Niestety, u całkiem sporej grupy chorych organizm nie odpowiada na żaden dotychczas stosowany sposób leczenia. W przypadkach opornych na dostępne leki biologiczne (tj. inhibitory TNFα) skuteczny okazał się lek biologiczny podawany tylko 4 razy w roku. Jest dobrze tolerowany przez pacjentów, a terapia pozwala na szybszy powrót do normalnego życia i ogranicza koszty pośrednie. – Nowy lek wskazany jest dla tych pacjentów, którzy utracili odpowiedź na leki anty TNF-α, czyli dla takich, dla których nie mamy już żadnej propozycji nie jest dostępny. Jest on w trakcie oceny, więc być może sytuacja się poprawi - mówi prof.

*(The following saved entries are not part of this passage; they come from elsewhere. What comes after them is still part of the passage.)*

-- ==== Sys2Proof/Machine/Runs.lean ====
section
/-!
DEFINITION. The end of a run, which the machine does not have and a model must define (spec/70_reset_and_hazards.md R351).
-/

namespace Sys2Proof.Machine

/-- Whether a branch of this mnemonic is taken under these flags (spec/47_branch.md R211 to R218). -/
def branchTaken (p : Flags) : Mnemonic → Bool
  | .BPL => !p.n
  | .BMI => p.n
  | .BVC => !p.v
  | .BVS => p.v
  | .BCC => !p.c
  | .BCS => p.c
  | .BNE => !p.z
  | .BEQ => p.z
  | _ => false

/-- The pointer of `JMP ($nnnn)` holds the address of the jump itself, and reading it changes nothing (R120, R237). A pointer
byte that an IO region answers is no such pointer: its read goes into the region's history (log entry 4), so no step returns to
the same state. -/
def pointsToItself (w : Addr) (s : State) : Bool :=
  match indirectTarget s w with
  | .ok r => decide (r.val = s.pc) && decide (r.state = s)
  | .error _ => false

/-- The instruction is `JMP` to its own address, in either form, or a taken branch with offset `0xFE` (R351, R237, R210). -/
def jumpsToItself (i : Instr) (s : State) : Bool :=
  match i with
  | .jmpAbs w => decide (w = s.pc)
  | .jmpInd w => pointsToItself w s
  | i => decide (i.offset = some 0xFE) && branchTaken s.p i.mnemonic

/-- The next step runs a jump or branch to itself, from bytes whose fetch changes nothing: the second of R351's two ends of a
run. -/
def State.loopsInPlace (s : State) : Bool :=
  match fetch s with
  | .ok f => decide (f.state = s) && jumpsToItself f.instr s
  | .error _ => false

/-- A run that is to stop at an address has ended: `PC` is there, the first of R351's two ends, or it loops in place. -/
def State.ended (stop : Addr) (s : State) : Bool := decide (s.pc = stop) || s.loopsInPlace

/-- `n` steps; a fault or a refusal ends the run before that (R351). -/
def runSteps : Nat → State → Host.Outcome State Fault Refusal
  | 0, s => .next s
  | n + 1, s =>
    match step s with
    | .next t => runSteps n t
    | .fault f => .fault f
    | .refused r => .refused r

/-- A run with a stated step count (R351): steps until the run has ended at `stop`, `n` at most; a fault or a refusal ends
it too. -/
def runTo (stop : Addr) : Nat → State → Host.Outcome State Fault Refusal
  | 0, s => .next s
  | n + 1, s =>
    if s.ended stop then .next s
    else
      match step s with
      | .next t => runTo stop n t
      | .fault f => .fault f
      | .refused r => .refused r

end Sys2Proof.Machine
end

Grażyna Rydzewska, prezes Polskiego Towarzystwa Gastroenterologii. - Mamy pełne przekonanie, że gdyby pacjenci mieli dostęp do takiej terapii, mogliby pracować, korzystać z życia i zakładać rodziny – dodaje.
Leczenie się opłaca
Pierwszy raport Instytutu Praw Pacjenta i Edukacji Zdrowotnej „Flaki Rozrabiaki” z 2016 r. mówił, że aktywnych zawodowo osób z chorobą Leśniowskiego - Crohna było tylko 60 %, 12 % przebywało na rencie, a choroba utrudniała pracę 20 %. Najnowsze dane ZUS za 2017 r. to 128 tysięcy dni zwolnień lekarskich z powodu tej choroby. - I problem w tym, że te osoby mogłyby nie być na zwolnieniach, gdyby były skutecznie leczone – mówi Jakub Gierczyński. Według raportu "Koszty bezpośrednie i pośrednie ponoszone przez pacjentów z chorobą Leśniowskiego-Crohna" PEX PharmaSequence z 2018 r., w chorobie zaawansowanej pacjent dopłaca do leczenia około 2500 zł. - Jeśli doliczymy utratę produktywności na poziomie 3500 zł rocznie i przemnożymy przez populację chorych, to mamy stratę gospodarczą Polski na około 40 mln zł. To jest argument dla płatnika – mówi Gierczyński. Łączna roczna wartość utraconej produktywności chorych na chorobę Leśniowskiego-Crohna wynosi około 140 mln zł rocznie, tymczasem na leczenie tej choroby NFZ przeznaczył w 2015 r. dwa razy mniej - 70 mln zł.